パキスタン女性との人身売買婚をしてはならない―中国メディアが改めて警告

パキスタン女性との人身売買婚をしてはならない―中国メディアが改めて警告

人民日報系の中国メディア、海外網は2019年9月14日付で、「駐パキスタン中国大使館が注意喚起 非合法な結婚仲介機構に近づかないでください」と題する記事を発表した。

人民日報系の中国メディア、海外網は2019年9月14日付で、「駐パキスタン中国大使館が注意喚起 非合法な結婚仲介機構に近づかないでください」と題する記事を発表した。

パキスタンでは4月、同国女性に中国人男性を相手とする結婚を仲介する中国人の非合法グループが存在し、同グループはパキスタン女性に売春や臓器売買の強要もしているとの報道があった。中国の駐パキスタン大使館は結婚を仲介する非合法グループの存在を認めた上で、臓器売買は事実無根と強く否定した。

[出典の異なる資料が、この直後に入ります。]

-- ==== Sys2Proof/Machine/Numerics.lean ====
section
/-! DEFINITION. Number formats and exact arithmetic (R148–R170): every value is a sign, a natural mantissa and an exponent
of two, operations are exact, and rounding happens once, where the spec says it does. -/

namespace Sys2Proof.Machine

open Sys2Proof

/-- A value: NaN, an infinity, or `(-1)^neg * m * 2^e` (zero keeps its sign). -/
inductive Num where
  | nan
  | inf (neg : Bool)
  | fin (neg : Bool) (m : Nat) (e : Int)
deriving DecidableEq, Repr

/-- How a floating-point format ends its range (R149). -/
inductive FKind where
  | ieee
  | e4m3
  | plain
deriving DecidableEq, Repr

/-- A floating-point format: exponent and mantissa bits, bias, and the end of its range (R149). -/
structure FFmt where
  eb : Nat
  mb : Nat
  bias : Nat
  kind : FKind
deriving DecidableEq, Repr

def fE4M3 : FFmt := { eb := 4, mb := 3, bias := 7, kind := .e4m3 }
def fE5M2 : FFmt := { eb := 5, mb := 2, bias := 15, kind := .ieee }
def fE2M3 : FFmt := { eb := 2, mb := 3, bias := 1, kind := .plain }
def fE3M2 : FFmt := { eb := 3, mb := 2, bias := 3, kind := .plain }
def fE2M1 : FFmt := { eb := 2, mb := 1, bias := 1, kind := .plain }
def fBf16 : FFmt := { eb := 8, mb := 7, bias := 127, kind := .ieee }
def fFp16 : FFmt := { eb := 5, mb := 10, bias := 15, kind := .ieee }
def fFp32 : FFmt := { eb := 8, mb := 23, bias := 127, kind := .ieee }

/-- Total width of a format. -/
def FFmt.width (f : FFmt) : Nat := 1 + f.eb + f.mb
/-- Exponent of the smallest subnormal. -/
def FFmt.qmin (f : FFmt) : Int := 1 - (f.bias : Int) - f.mb
/-- Canonical NaN pattern (R161, R166). -/
def FFmt.nanBits (f : FFmt) : Nat :=
  match f.kind with
  | .e4m3 => 0x7F
  | _ => (2 ^ f.eb - 1) * 2 ^ f.mb + 2 ^ (f.mb - 1)
/-- Infinity pattern of a sign. -/
def FFmt.infBits (f : FFmt) (neg : Bool) : Nat := b2n neg * 2 ^ (f.eb + f.mb) + (2 ^ f.eb - 1) * 2 ^ f.mb
/-- Largest finite value, as mantissa and exponent. -/
def FFmt.maxFin (f : FFmt) : Nat × Int :=
  match f.kind with
  | .ieee => (2 ^ (f.mb + 1) - 1, (2 ^ f.eb - 2 : Nat) - (f.bias : Int) - f.mb)
  | .e4m3 => (14, 5)
  | .plain => (2 ^ (f.mb + 1) - 1, (2 ^ f.eb - 1 : Nat) - (f.bias : Int) - f.mb)

/-- The value of a pattern (R149). -/
def FFmt.decode (f : FFmt) (bits : Nat) : Num :=
  let neg := bitAt bits (f.eb + f.mb)
  let ex := bits / 2 ^ f.mb % 2 ^ f.eb
  let mn := bits % 2 ^ f.mb
  if f.kind = .ieee ∧ ex = 2 ^ f.eb - 1 then (if mn = 0 then .inf neg else .nan)
  else if f.kind = .e4m3 ∧ ex = 15 ∧ mn = 7 then .nan
  else if ex = 0 then .fin neg mn f.qmin
  else .fin neg (2 ^ f.mb + mn) (f.qmin + (ex : Int) - 1)

/-! ### Rounding -/

/-- Rounding: to nearest even, or stochastic with a 16-bit draw (R163). -/
inductive Rnd where
  | even
  | draw (d : Nat)
deriving DecidableEq, Repr

/-- The magnitude `m * 2^e` as a rounded multiple of `2^q`. -/
def roundAt (rnd : Rnd) (m : Nat) (e q : Int) : Nat :=
  if q ≤ e then m * 2 ^ (e - q).toNat
  else
    let k := (q - e).toNat
    let fl := m / 2 ^ k
    let rem := m % 2 ^ k
    match rnd with
    | .even => if 2 ^ k < 2 * rem ∨ (2 * rem = 2 ^ k ∧ fl % 2 = 1) then fl + 1 else fl
    | .draw d => if 65536 ≤ rem * 65536 / 2 ^ k + d then fl + 1 else fl

/-- Exponent of the last place of a magnitude in a format: the subnormal spacing where the value lies there (R163). -/
def FFmt.quantum (f : FFmt) (m : Nat) (e : Int) : Int :=
  if m = 0 then f.qmin else max f.qmin (e + (Nat.log2 m : Int) - f.mb)

/-- A pattern from a rounded magnitude `r * 2^q`, `r` at most `2^(mb+1)`, within the format's range. -/
def FFmt.pack (f : FFmt) (neg : Bool) (r : Nat) (q : Int) : Nat :=
  let sgn := b2n neg * 2 ^ (f.eb + f.mb)
  if r < 2 ^ f.mb then sgn + r
  else if r = 2 ^ (f.mb + 1) then sgn + (q + 1 - f.qmin + 1).toNat * 2 ^ f.mb
  else sgn + (q - f.qmin + 1).toNat * 2 ^ f.mb + (r - 2 ^ f.mb)

/-- `r * 2^q` exceeds the largest finite value. -/
def FFmt.over (f : FFmt) (r : Nat) (q : Int) : Bool :=
  let (mm, me) := f.maxFin
  if q ≤ me then decide (mm * 2 ^ (me - q).toNat < r) else decide (mm < r * 2 ^ (q - me).toNat)

/-- A converted value: its pattern, and whether it clamped or is a NaN that was met or written (R161). -/
structure Conv where
  bits : Nat
  sat : Bool
  nan : Bool
deriving DecidableEq, Repr

/-- What a conversion to a floating-point format makes of infinities and of finite values out of range (R161). -/
inductive Ovf where
  | saturate
  | infinity
  | toNan
deriving DecidableEq, Repr

/-- The largest finite pattern of a sign. -/
def FFmt.maxBits (f : FFmt) (neg : Bool) : Nat := f.pack neg f.maxFin.1 f.maxFin.2

/-- Conversion to a floating-point format (R161): round to the target precision, then compare with the largest finite value.
`infKept` says that a source infinity stays one although finite overflow saturates. -/
def FFmt.conv (f : FFmt) (rnd : Rnd) (ovf : Ovf) (infKept : Bool) (v : Num) : Conv :=
  match v with
  | .nan => { bits := f.nanBits, sat := false, nan := true }
  | .inf neg =>
    match ovf with
    | .saturate => if infKept then { bits := f.infBits neg, sat := false, nan := false } else { bits := f.maxBits neg, sat := true, nan := false }
    | .infinity => { bits := f.infBits neg, sat := false, nan := false }
    | .toNan => { bits := f.nanBits, sat := false, nan := true }
  | .fin neg m e =>
    let q := f.quantum m e
    let r := roundAt rnd m e q
    if f.over r q then
      match ovf with
      | .saturate => { bits := f.maxBits neg, sat := true, nan := false }
      | .infinity => { bits := f.infBits neg, sat := false, nan := false }
      | .toNan => { bits := f.nanBits, sat := false, nan := true }
    else { bits := f.pack neg r q, sat := false, nan := false }

/-- One IEEE rounding to nearest even into a format. -/
def FFmt.round (f : FFmt) (v : Num) : Nat := (f.conv .even .infinity true v).bits

/-- Conversion to an integer range: round, then clamp; NaN gives 0 (R161). The pattern is in two's complement of width `w`. -/
def convInt (w : Nat) (lo hi : Int) (rnd : Rnd) (v : Num) : Conv :=
  match v with
  | .nan => { bits := 0, sat := false, nan := true }
  | .inf neg => { bits := twos w (if neg then lo else hi), sat := true, nan := false }
  | .fin neg m e =>
    let r : Int := roundAt rnd m e 0
    let i := if neg then -r else r
    { bits := twos w (clampI lo hi i), sat := i < lo || hi < i, nan := false }

/-! ### Exact operations -/

/-- A value from an exact signed integer times a power of two; zero is positive. -/
def Num.ofInt (i : Int) (e : Int) : Num := .fin (decide (i < 0)) i.natAbs e

/-- Signed mantissa. -/
def signedMant (neg : Bool) (m : Nat) : Int := if neg then -(m : Int) else m

/-- Exact product (R155–R158, R165); zero times infinity is NaN. -/
def Num.mul : Num → Num → Num
  | .nan, _ => .nan
  | _, .nan => .nan
  | .inf a, .inf b => .inf (a ^^ b)
  | .inf a, .fin b m _ => if m = 0 then .nan else .inf (a ^^ b)
  | .fin b m _, .inf a => if m = 0 then .nan else .inf (a ^^ b)
  | .fin a m e, .fin b n f => .fin (a ^^ b) (m * n) (e + f)

/-- Exact sum; opposite infinities give NaN, and a zero sum is +0 unless both terms are −0. -/
def Num.add : Num → Num → Num
  | .nan, _ => .nan
  | _, .nan => .nan
  | .inf a, .inf b => if a = b then .inf a else .nan
  | .inf a, .fin _ _ _ => .inf a
  | .fin _ _ _, .inf b => .inf b
  | .fin a m e, .fin b n f =>
    let q := min e f
    let i := signedMant a m * (2 : Int) ^ (e - q).toNat + signedMant b n * (2 : Int) ^ (f - q).toNat
    if i = 0 then .fin (a && b) 0 q else Num.ofInt i q

/-- Negation. -/
def Num.neg : Num → Num
  | .nan => .nan
  | .inf a => .inf (!a)
  | .fin a m e => .fin (!a) m e

/-- The value is a NaN. -/
def Num.isNan : Num → Bool
  | .nan => true
  | _ => false
/-- The value is a zero. -/
def Num.isZero : Num → Bool
  | .fin _ m _ => m = 0
  | _ => false
/-- Sign of a value that is no NaN. -/
def Num.sign : Num → Bool
  | .nan => false
  | .inf a => a
  | .fin a _ _ => a

/-- `a < b` for values that are no NaN; zeros are equal. -/
def Num.lt : Num → Num → Bool
  | .nan, _ => false
  | _, .nan => false
  | .inf a, .inf b => a && !b
  | .inf a, .fin _ _ _ => a
  | .fin _ _ _, .inf b => !b
  | .fin a m e, .fin b n f =>
    let q := min e f
    decide (signedMant a m * (2 : Int) ^ (e - q).toNat < signedMant b n * (2 : Int) ^ (f - q).toNat)

/-- `a = b` as values. -/
def Num.eqv (a b : Num) : Bool := !a.isNan && !b.isNan && !(a.lt b) && !(b.lt a)

/-! ### FP32 operations, each rounded once -/

/-- Value of an FP32 pattern. -/
def n32 (w : Nat) : Num := fFp32.decode w
def add32 (a b : Nat) : Nat := fFp32.round ((n32 a).add (n32 b))
def sub32 (a b : Nat) : Nat := fFp32.round ((n32 a).add (n32 b).neg)
def mul32 (a b : Nat) : Nat := fFp32.round ((n32 a).mul (n32 b))
def fma32 (a b c : Nat) : Nat := fFp32.round (((n32 a).mul (n32 b)).add (n32 c))

/-- Quotient rounded once to FP32: the integer quotient carries two guard bits and a sticky bit. -/
def div32 (a b : Nat) : Nat :=
  match n32 a, n32 b with
  | .nan, _ => fFp32.nanBits
  | _, .nan => fFp32.nanBits
  | .inf _, .inf _ => fFp32.nanBits
  | .inf x, .fin y _ _ => fFp32.infBits (x ^^ y)
  | .fin x _ _, .inf y => fFp32.pack (x ^^ y) 0 fFp32.qmin
  | .fin x m e, .fin y n f =>
    if n = 0 then (if m = 0 then fFp32.nanBits else fFp32.infBits (x ^^ y))
    else
      let k : Nat := 64
      let q := m * 2 ^ k / n
      let st := if m * 2 ^ k % n = 0 then 0 else 1
      fFp32.round (.fin (x ^^ y) (2 * q + st) (e - f - k - 1))

/-! ### Results inside an accuracy bound (R168) -/

/-- `n` with `bits` bits tried from the top: the largest root whose square is at most `N`. -/
def isqrtGo (N : Nat) : Nat → Nat → Nat
  | 0, acc => acc
  | k + 1, acc => if (acc + 2 ^ k) * (acc + 2 ^ k) ≤ N then isqrtGo N k (acc + 2 ^ k) else isqrtGo N k acc
/-- Integer square root. -/
def isqrt (N : Nat) : Nat := isqrtGo N (Nat.log2 N / 2 + 1) 0

/-- The FP32 results within `ulps` of a positive value that lies in `(n, n + slack + 1) * 2^e` (`exact`: that is `n * 2^e`), of which one is picked;
`lo` and `hi` bound the picks of R168 as mantissas of the value's binade. A result counts as within the bound only where it is whatever the value is
in that interval. -/
def withinUlps (ulps pick n slack : Nat) (e : Int) (exact : Bool) (lo hi : Int → Nat) : Num :=
  let q := fFp32.quantum n e
  let k := (q - e).toNat
  let r := n / 2 ^ k
  let up := if exact && n % 2 ^ k = 0 then r else min ((n + slack) / 2 ^ k) (2 ^ 24 - 1) + 1
  let a := max (lo q) (up - ulps)
  let b := min (hi q) (r + ulps)
  .fin false (a + pick % (b + 1 - a)) q

/-- Reciprocal within 1 unit of FP32 (R166, R168). -/
def rcpNum (pat : Nat) (v : Num) : Num :=
  match v with
  | .nan => .nan
  | .inf a => .fin a 0 0
  | .fin a m e =>
    if m = 0 then .inf a
    else
      let q := 2 ^ 120 / m
      match withinUlps 1 (Config.rcpPick (BitVec.ofNat 32 pat)) q 0 (-e - 120) (2 ^ 120 % m = 0) (fun _ => 0) (fun _ => 2 ^ 24 + 1) with
      | .fin _ r x => .fin a r x
      | o => o

/-- Reciprocal square root within 1 unit of FP32 (R166, R168). -/
def rsqrtNum (pat : Nat) (v : Num) : Num :=
  match v with
  | .nan => .nan
  | .inf a => if a then .nan else .fin false 0 0
  | .fin a m e =>
    if m = 0 then .inf a
    else if a then .nan
    else
      let m' := if e % 2 = 0 then m else 2 * m
      let e' := if e % 2 = 0 then e else e - 1
      let q := isqrt (2 ^ 200 / m')
      withinUlps 1 (Config.rsqrtPick (BitVec.ofNat 32 pat)) q 0 (-(e' / 2) - 100) (q * q * m' = 2 ^ 200) (fun _ => 0) (fun _ => 2 ^ 24 + 1)

/-- `2^(2^-i)` for `i` = 1 to 64, times `2^96`, rounded down. -/
def exp2Roots : List Nat :=
  [112045541949572279837463876454, 94218694570555024373110687280,
   86398923866664962375130072334, 82735892943544661968409507608,
   80963033366431698391403892406, 80090900639232773493759855183,
   79658363602065864296602447411, 79442971854562650309779985388,
   79335494482037593178543608468, 79281810334857995344526032840,
   79254981885274639038225885637, 79241571065139888961741854321,
   79234866506068713947867698353, 79231514439261175779748764724,
   79229838459036794155212045657, 79229000482219122111440011082,
   79228581497133874770443338217, 79228372005422143143813826732,
   79228267259773999700675265240, 79228214887001858491551355114,
   79228188700628770505088420372, 79228175607445472165130168566,
   79228169060854634408312904163, 79228165787559418383175182041,
   79228164150911861083921604088, 79228163332588095112623330337,
   79228162923426215296556284074, 79228162718845276180918278821,
   79228162616554806821198155068, 79228162565409572190862812835,
   79228162539836954888076321620, 79228162527050646239778370986,
   79228162520657491916403219413, 79228162517460914754909099562,
   79228162515862626174210403621, 79228162515063481883873146646,
   79228162514663909738707540908, 79228162514464123666125493726,
   79228162514364230629834659057, 79228162514314284111689288953,
   79228162514289310852616615708, 79228162514276824223080282038,
   79228162514270580908312115941, 79228162514267459250928033077,
   79228162514265898422235991691, 79228162514265118007889971009,
   79228162514264727800716960671, 79228162514264532697130455503,
   79228162514264435145337202919, 79228162514264386369440576627,
   79228162514264361981492263481, 79228162514264349787518106908,
   79228162514264343690531028622, 79228162514264340642037489479,
   79228162514264339117790719907, 79228162514264338355667335121,
   79228162514264337974605642728, 79228162514264337784074796532,
   79228162514264337688809373434, 79228162514264337641176661885,
   79228162514264337617360306110, 79228162514264337605452128223,
   79228162514264337599498039279, 79228162514264337596520994807]

/-- `2^f` times `2^96`, rounded down at each step, for the 64 fraction bits `f` (a multiple of `2^-64`). -/
def exp2Frac (f : Nat) : Nat :=
  (List.range 64).foldl (fun acc i => if bitAt f (63 - i) then acc * exp2Roots.getD i 0 / 2 ^ 96 else acc) (2 ^ 96)

/-- `2^A` before rounding to TYPE (R168): a normal result from −126 on and a subnormal one below, picked among those within 2 units of FP32. The unit
below −126 is the spacing of the subnormals (log entry 15). -/
def exp2Num (pat : Nat) (v : Num) : Num :=
  match v with
  | .nan => .nan
  | .inf a => if a then .fin false 0 0 else .inf false
  | .fin a m e =>
    let fl : Int := if 0 ≤ e then signedMant a m * (2 : Int) ^ e.toNat else Int.fdiv (signedMant a m) ((2 : Int) ^ (-e).toNat)
    if !a && 128 ≤ fl then .inf false
    else if (Num.fin a m e).lt (.fin true 150 0) then .fin false 0 0
    else
      let fr : Nat := if 0 ≤ e then 0 else (signedMant a m - fl * (2 : Int) ^ (-e).toNat).toNat
      let n := exp2Frac (fr * 2 ^ 64 / 2 ^ (-e).toNat)
      if (Num.fin a m e).lt (.fin true 126 0) then
        withinUlps 2 (Config.exp2Tiny (BitVec.ofNat 32 pat)) n (n / 2 ^ 63) (fl - 96) (fr = 0) (fun _ => 1) (fun _ => 2 ^ 23 - 1)
      else
        withinUlps 2 (Config.exp2Pick (BitVec.ofNat 32 pat)) n (n / 2 ^ 63) (fl - 96) (fr = 0)
          (fun q => if q = fFp32.qmin then 2 ^ 23 else 0) (fun q => if q = fFp32.maxFin.2 then 2 ^ 24 - 1 else 2 ^ 24 + 2)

海外網は、駐パキスタン中国大使館が6月25日付で公式サイトに掲載した注意喚起の公告を、9月14日付で改めて紹介した。パキスタンにおける、中国人との非合法結婚、実態としては人身売買婚が、いまだに深刻な状態であることを反映したとも考えられる。

大使館の公告は、パキスタンの法規や伝統習慣を知らないことで「新妻をもらえず、監獄に入ることになる悲劇」が発生しかねないとして、注意を呼び掛けた。

具体的にはまず、中国の法律は詐欺目的または営利目的での国外との結婚紹介活動を禁止していると紹介。中国国内在住者は「パキスタン人との縁組を紹介する」といったあった場合には「財布の紐を固く締める」と同時に、「この種の結婚紹介は違法であることをしっかりと銘記しておくこと」と注意した。

次に、パキスタンはイスラム教国家であり、イスラム教徒とキリスト教徒の女性は一般に、同じ宗教を信じる男性としか結婚できないと紹介。結婚のためにイスラム教への入信を偽装した場合、パキスタンの場合には最大で懲役7年の刑になるという。

また、パキスタンでは女性は満18歳になってから初めて結婚ができ、年齢条件を満たさない女性と結婚した場合、結婚が無効になるだけでなく、最大で懲役1年の刑にある。

また、女性側の実家に金銭を渡しり贈り物をした場合、現地裁判所は人身売買の有力な証拠にすると説明。パキスタンの習慣では、新郎側が新婦側に渡す贈り物の価格は通常、5000ルピー(約3400円)を超えないという。

大使館はさらに、パキスタンの司法手続きは冗長と説明。人身売買の疑いで警察に逮捕されれば、最終的に無罪になったとしても、それまでには数カ月から場合によっては数年間がかかり、弁護士費用も高騰していると紹介した。

海外網は大使館の同広告をすべて掲載し、新浪網や毎日経済新聞など、他の中国メディアも同記事を転載した。

なお、中国とパキスタンはインドに対抗するために、極めて親密な関係を構築した。中国人の対パキスタン感情も良好であり、パキスタンの対中感情も良好だ。中国人による人身売買婚が原因で、パキスタン人の対中国感情や対中国人感情が悪化することは、中国外交にとって極めて望ましくない状況と言える。(翻訳・編集/如月隼人)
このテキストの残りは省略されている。